它是如何區分是Vista之後的Windows版本還是之前的版本的呢? 是通過下面這個函數 AudioDeviceWindowsCore::CoreAudioIsSupported() 來判斷的。
我們來看一下它的大體過程:
int32_t AudioDeviceModuleImpl::CreatePlatformSpecificObjects()
{
...
#if defined(HJAV_WINDOWS_CORE_AUDIO_BUILD)
...
if (AudioDeviceWindowsCore::CoreAudioIsSupported())
{
// create *Windows Core Audio* implementation
ptrAudioDevice = new AudioDeviceWindowsCore(Id());
...
}
else
{
// create *Windows Wave Audio* implementation
ptrAudioDevice = new AudioDeviceWindowsWave(Id());
...
}
...
}
從上面的代碼,我們可以看出CloudRTC會通過 CoreAudioIsSupported
函數的返回值來判定是使用 AudioDeviceWindowsCore
採集、播放音頻,還是使用 AudioDeviceWindowsWave
處理音頻。
OK,瞭解了上面的邏輯後,我們再來詳細的看一下 CoreAudioIsSupported
是如何判斷是否支持 CoreAudio的。
基本知識
在看 CoreAudioIsSupported 之前,我們還要了解以下一些基本知識:
MMDevice(Windows Multimedia Device)API能夠找到音頻終端設備,並決定它們的能力以及爲這些設備創建驅動實例 。
在 Mmdeviceapi.h 頭文件中,定義了 MMDevice API 相關接口。MMDevice API 由幾個接口組成。這些接口中的第一個是 IMMDeviceEnumerator 。通過調用CoCreateInstance函數,IAudioClient能夠遍歷設備對象的IMMDeviceEnumerator 接口的引用。

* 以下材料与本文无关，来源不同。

-- ==== Sys2Proof/Machine/Commit.lean ====
section
/-! DEFINITION. Summit commit: staging, the check, its outcome, and reading registers back (spec/03_summit_commit.md, R64 to R76, R81; R371). -/

namespace Sys2Proof.Machine

/-! ## Staging (R66 to R70) -/

/-- An offset that a set may write: a register with a field that takes a write. -/
def stageable (off : Nat) : Bool := match Reg.at off with
  | some (d, _, _) => d.writable
  | none => false

/-- The maximum size of a table; none where TABLE_ID names no table (Table 3.3). -/
def tableMax (id : Nat) : Option Nat :=
  let i := id % 2 ^ 24
  match id / 2 ^ 24 with
  | 1 => if i < 32 then some (2 ^ 21) else none
  | 2 => if i < 32 then some (2 ^ 17) else none
  | 3 => if i < 32 then some (2 ^ 15) else none
  | 4 => if i = 0 then some (2 ^ 23) else none
  | 5 => if i = 0 then some (2 ^ 20) else none
  | _ => none

/-- The bytes that the bank holds or is taking: of one table, or of all. -/
def Commit.tableBytes (c : Commit) (p : Nat → Bool) : Nat := ((c.tables.filter (fun t => p t.id)).map (·.bytes.length)).sum

/-- Table bytes that may not be staged: no such table, or one that would exceed its maximum. -/
def Commit.tableBad (c : Commit) (id len : Nat) : Bool := match tableMax id with
  | some m => decide (m < c.tableBytes (· == id) + len)
  | none => true

/-- CFG_STAGE (R66, R70): everything or nothing enters the bank; the entries belong to the descriptor until it completes. TABLE_ID is judged only where
TABLE_LEN is not zero (DESIGN CHOICE, log entry 16: R66 does not say). -/
def Hub.cfgStage (h : Hub) (g : Glob) (q tag : Nat) (writes : List (Nat × Nat)) (table : List Byte) : Hub :=
  h.servedBy g .cmt q tag 0x01 fun d =>
    let ws := (List.range (d.op 16 4)).map (fun i => writes.getD i (0, 0))
    let len := d.op 40 4
    let id := d.op 44 4
    if h.setInFlight then h.complete g q tag Status.busy []
    else if !ws.all (fun w => stageable w.1) || (len != 0 && h.commit.tableBad id len) then h.complete g q tag Status.invalid []
    else if 65536 < h.commit.writes.length + ws.length || 2 ^ 26 < h.commit.tableBytes (fun _ => true) + len then
      h.complete g q tag Status.refused []
    else
      let add : List StagedWrite := ws.map (fun w => { off := w.1, value := w.2 % 2 ^ 32, owner := some (q, tag) })
      let part : List StagedTable := if len = 0 then [] else [{ id := id, bytes := padTo len table, owner := some (q, tag) }]
      ({ h with commit := { h.commit with writes := h.commit.writes ++ add, tables := h.commit.tables ++ part } }).move q tag Status.ok [] [] []

/-- `lines` are the errors that writes of parts of the lines of its list meet, in bank 18 (R151). -/
def execCfgStage (q tag : Nat) (writes : List (Nat × Nat)) (table : List Byte) (lines : List (Nat × LineErr)) (s : State) :
    Host.Outcome State Fault Refusal :=
  let t := s.ownLines .cmt 18 1 lines
  nextHub t (t.hub.cfgStage s.glob q tag writes table)

/-- The entries of a CFG_STAGE are staged; table data fixes the table area (R69). -/
def Hub.cfgStaged (h : Hub) (q tag : Nat) (d : Desc) : Hub :=
  { h with commit := { h.commit with
      writes := h.commit.writes.map (fun w => if w.owner = some (q, tag) then { w with owner := none } else w)
      tables := h.commit.tables.map (fun t => if t.owner = some (q, tag) then { t with owner := none } else t)
      baseFixed := h.commit.baseFixed || d.op 40 4 != 0 } }

/-- The place that the table bytes of a CFG_STAGE are written to, and the bytes. -/
def Hub.stagePlace (h : Hub) (q tag : Nat) : Nat × List Byte :=
  match h.commit.tables.find? (fun t => t.owner == some (q, tag)) with
  | none => (0, [])
  | some t =>
    let before := ((h.commit.tables.takeWhile (fun x => x.owner != some (q, tag))).filter (fun x => x.id == t.id)).map (·.bytes.length)
    (h.tableArea + tablePlace t.id (h.commit.freeSlot t.id) + before.sum, t.bytes)

/-- The table bytes of a CFG_STAGE written to the slot of the table that is not in force, after those that the bank holds of it already; they count as
table memory (R69). -/
def Hub.stageToDram (h : Hub) (m : Memory) (q tag : Nat) (d : Desc) : Memory :=
  if (h.stagePlace q tag).2.isEmpty then m else h.writeDram m d.secure (h.stagePlace q tag).1 (h.stagePlace q tag).2 false

/-- The violations that staging a table leaves (R144). -/
def Hub.stageLooks (h : Hub) (g : Glob) (m : Memory) (q tag : Nat) (d : Desc) : Hub :=
  if (h.stagePlace q tag).2.isEmpty then h
  else h.dramViolation g m d.secure true (h.stagePlace q tag).1 (h.stagePlace q tag).2.length (Requester.host).unit

/-- What CFG_STAGE returns: the writes and the table bytes now staged. -/
def Hub.stagedResult (h : Hub) : List Byte :=
  leBytes 4 h.commit.stagedWrites.length ++ leBytes 4 ((h.commit.stagedTables.map (·.bytes.length)).sum)

/-- The bank without the set; what a CFG_STAGE is still staging stays. -/
def Commit.emptied (c : Commit) : Commit :=
  { c with writes := c.writes.filter (fun w => w.owner.isSome), tables := c.tables.filter (fun t => t.owner.isSome) }

/-- CFG_DISCARD (R70). -/
def Hub.cfgDiscard (h : Hub) (g : Glob) (q tag : Nat) : Hub :=
  h.servedBy g .cmt q tag 0x03 fun _ =>
    if h.setInFlight then h.complete g q tag Status.busy []
    else ({ h with commit := h.commit.emptied }).complete g q tag Status.ok []

def execCfgDiscard (q tag : Nat) (s : State) : Host.Outcome State Fault Refusal := nextHub s (s.hub.cfgDiscard s.glob q tag)

/-! ## The groups that a set touches (R73, R185) -/

/-- The groups of a pipe, after the apply and before it. -/
def Hub.pipeGroups (h o : Hub) (p : Nat) : List Nat := [o.pipeGroup p, h.pipeGroup p]

/-- The groups that a write of an offset touches. -/
def Hub.writeTouches (h o : Hub) (off : Nat) : List Nat :=
  match Reg.at off, Block.ofOffset off with
  | some (d, i, _), some b =>
    if d.cls ≠ .d then [] else
    match b with
    | .scn p => h.pipeGroups o p
    | .pg => [i]
    | .cal => if d.id = .CAL_PGg_CTL then [i] else if Reg.CAL_PIPEp_CTL 0 ≤ d.base then h.pipeGroups o i else []
    | _ => []
  | _, _ => []

/-- The groups that a table touches. -/
def Hub.tableTouches (h o : Hub) (id : Nat) : List Nat :=
  match id / 2 ^ 24 with
  | 1 | 3 => h.pipeGroups o (id % 2 ^ 24)
  | 2 => [o.portGroup (id % 2 ^ 24), h.portGroup (id % 2 ^ 24)]
  | _ => []

/-- The groups that the set touches, of those enabled before the apply, ascending. -/
def Hub.touchedGroups (h o : Hub) : List Nat :=
  (List.range 8).filter (fun g => h.groupOn g &&
    (h.stagedOffs.any (fun off => (h.writeTouches o off).contains g) || h.stagedIds.any (fun id => (h.tableTouches o id).contains g)))

/-! ## The instant (R71, R72, R187) -/

/-- The lead that an instant needs: 2 ms, and one current period more where the set changes the timing of an enabled group. -/
def Hub.commitLead (h o : Hub) : Nat :=
  2000000 * ns48 + (((List.range 8).filter (fun g => h.groupOn g && o.groupOn g && h.timingOf g != o.timingOf g)).map h.period48).foldl max 0

/-- The instant of a CFG_COMMIT: the status with which step 2 fails, or the instant in force. -/
def Hub.commitInstant (h o : Hub) (d : Desc) : Nat ⊕ Instant :=
  let possible := bitOf (d.op 17 1) 0
  match d.op 16 1 with
  | 1 =>
    let t := d.op 18 1
    let at48 := time48 (d.op 24 6) (d.op 30 4) (d.op 34 2)
    if possible then (if at48 < h.now48 t + 2000000 * ns48 then .inr .immediate else .inr (.time t at48))
    else if at48 < h.now48 t + h.commitLead o then .inl Status.late else .inr (.time t at48)
  | 2 =>
    let pg := d.op 18 1
    let need := h.groupNow pg + h.commitLead o
    if !h.groupOn pg then .inl Status.invalid
    else
      let first := ceilDiv (need - (h.group pg).next) (h.period48 pg)
      match h.framesTo pg (d.op 20 4) with
      | some k =>
        if need ≤ h.boundaryAt pg k then .inr (.frame pg (d.op 20 4))
        else if possible then .inr (.frame pg ((h.nextNumber pg + max k first) % 2 ^ 32))
        else .inl Status.late
      | none => if possible then .inr (.frame pg ((h.nextNumber pg + first) % 2 ^ 32)) else .inl Status.late
  | _ => .inr .immediate

/-! ## The check (R75; Table 3.5) -/

/-- A failure of the check: the rule code, the status, what takes part, and what the completion returns. -/
structure CheckFail where
  rule    : Nat
  status  : Nat
  parties : Finding
  result  : List Byte
deriving DecidableEq, Repr

/-- The failure of a step whose findings are these; none where there is none. -/
def failOf (rule status : Nat) (fs : List Finding) : Option CheckFail :=
  if fs.isEmpty then none else some { rule := rule, status := status, parties := fs.flatten, result := [] }

/-- The failure of a step with a conflict. -/
def conflictOf (rule : Nat) (c : Option Conflict) : Option CheckFail :=
  c.map (fun c => { rule := rule, status := Status.conflict, parties := c.parties
                    result := leBytes 4 c.res ++ leBytes 2 c.first ++ leBytes 2 c.second })

/-- Step 4: staged writes to powered-off domains. -/
def Hub.poweredOff (h : Hub) : List Finding :=
  (h.stagedOffs.filter (fun off => match Block.ofOffset off with
    | some b => !h.blockOn b
    | none => false)).map (fun off => [regP off])

/-- Step 5: staged registers that the world of HIF may not write. -/
def Hub.worldDenied (h : Hub) (secure : Bool) : List Finding :=
  (h.stagedOffs.filter (fun off => match Reg.at off with
    | some (d, i, _) => !secure && h.regSecure d i
    | none => false)).map (fun off => [regP off])

/-- A boundary of group `b` falls in the PCLK cycle that lies `ahead` from now. -/
def Hub.boundaryMeets (h : Hub) (b ahead : Nat) : Bool :=
  let first := (h.group b).next - h.now48 (h.groupTb b)
  let k := (ahead - first) / max (h.period48 b) 1
  [k, k + 1].any (fun j => ceilDiv (first + j * h.period48 b) cycle48 == ceilDiv ahead cycle48)

/-- Step 7: the lowest group that breaks the display rule (R73). -/
def Hub.displayBreaks (h o : Hub) (i : Instant) : Option Nat :=
  match i with
  | .frame pg n =>
    let ahead := h.boundaryAt pg ((h.framesTo pg n).getD 0) - h.now48 (h.groupTb pg)
    (h.touchedGroups o).find? (fun b => b != pg && !h.boundaryMeets b ahead)
  | _ => (h.touchedGroups o).head?

/-- The staged writes and tables that touch a group. -/
def Hub.touching (h o : Hub) (b : Nat) : Finding :=
  (h.stagedOffs.filter (fun off => (h.writeTouches o off).contains b)).map regP ++
    (h.stagedIds.filter (fun id => (h.tableTouches o id).contains b)).map tblP

/-- The first of steps 3 to 8 that fails. -/
def Hub.checkVerdict (h : Hub) (g : Glob) (secure : Bool) (i : Instant) : Option CheckFail :=
  let o := h.overlay
  (failOf 2 Status.invalid (h.rangeFindings o)).orElse fun _ =>
  (failOf 3 Status.notPresent h.poweredOff).orElse fun _ =>
  (failOf 4 Status.denied (h.worldDenied secure)).orElse fun _ =>
  (failOf 5 Status.invalid (h.commit.atStart ++ h.crossRules g o)).orElse fun _ =>
  (conflictOf 6 ((h.displayBreaks o i).map (fun b =>
    { res := 0x07000000 + b, first := 0x0F00, second := 0x1000 + b, parties := h.touching o b }))).orElse fun _ =>
  conflictOf 7 (lowestConflict h.claims o.claims)

/-- CMT_CHK_FAIL and TBL: the first staged write, else the first staged table, of those that take part (R75). -/
def Hub.firstStaged (h : Hub) (ps : Finding) : Nat × Bool :=
  let offs := (ps.filter (fun p => !p.1 && h.stagedOffs.contains p.2)).map (·.2)
  let ids := (ps.filter (fun p => p.1 && h.stagedIds.contains p.2)).map (·.2)
  match offs, ids with
  | o :: os, _ => (os.foldl min o, false)
  | [], i :: is => (is.foldl min i, true)
  | [], [] => (0, false)

/-- A check ends with a failure: its registers, the completion, source 47; the bank stays as it is. -/
def Hub.checkFails (h : Hub) (g : Glob) (q tag : Nat) (x : CheckFail) : Hub :=
  let w := h.firstStaged x.parties
  (({ h with commit := { h.commit with
      phase := .idle, owner := none, atStart := [], chkFail := w.1, chkTbl := w.2, chkRule := x.rule, chkStatus := x.status } }).complete
    g q tag x.status x.result).raise g 47 (x.status + x.rule * 256)

/-- CFG_COMMIT: steps 1 and 2 (R71, R72, R75, R78). Each group that the set touches leaves self-refresh (R193). -/
def Hub.cfgCommit (h : Hub) (g : Glob) (q tag : Nat) : Hub :=
  h.servedBy g .cmt q tag 0x02 fun d =>
    if g.safe then h.complete g q tag Status.aborted []
    else if h.setInFlight then (h.complete g q tag Status.busy []).raise g 47 Status.busy
    else
      let o := h.overlay
      let h1 := (h.touchedGroups o).foldl Hub.groupTrigger h
      match h.commitInstant o d with
      | .inl status => h1.checkFails g q tag { rule := 1, status := status, parties := [], result := [] }
      | .inr i =>
        ({ h1 with commit := { h1.commit with
            phase := .checking, owner := some (q, tag), instant := i, next := bitOf (d.op 17 1) 0, kind := d.op 16 1
            atStart := h.startRules o } }).await q tag []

通過 IMMDeviceEnumerator 接口,IAudioClient又能獲得在MMDevice API中其它接口的引用。MMDevice API實現了下面的接口:
- IMMDevice:代表一個音頻設備。
- IMMDeviceCollection: 代表音頻設備集。
- IMMDeviceEnumerator: 提供了遍歷音頻設備的方法。
- IMMEndpoint: 代表一個音頻終端設備。
CoreAudioIsSupported函數
CoreAudioIsSupported 大體上做了以下幾件事兒:
- 通過系統函數
VerifyVersionInfo
獲取當前系統的版本,只有 Vista 及之後的版本纔可以用 CoreAudio。 - 初始化COM組件,並使用 MTA模式,也就是多線程模式。
- 檢查MMDevice API是否有效。
- 驗證我們是否可以創建並初始化 Core Audio 類。
下面我們看一下具體的代碼邏輯:
bool AudioDeviceWindowsCore::CoreAudioIsSupported()
{
...
// 1) Check if Windows version is Vista SP1 or later.
//
// CoreAudio is only available on Vista SP1 and later.
//
OSVERSIONINFOEX osvi;
DWORDLONG dwlConditionMask = 0;
int op = VER_LESS_EQUAL;
// Initialize the OSVERSIONINFOEX structure.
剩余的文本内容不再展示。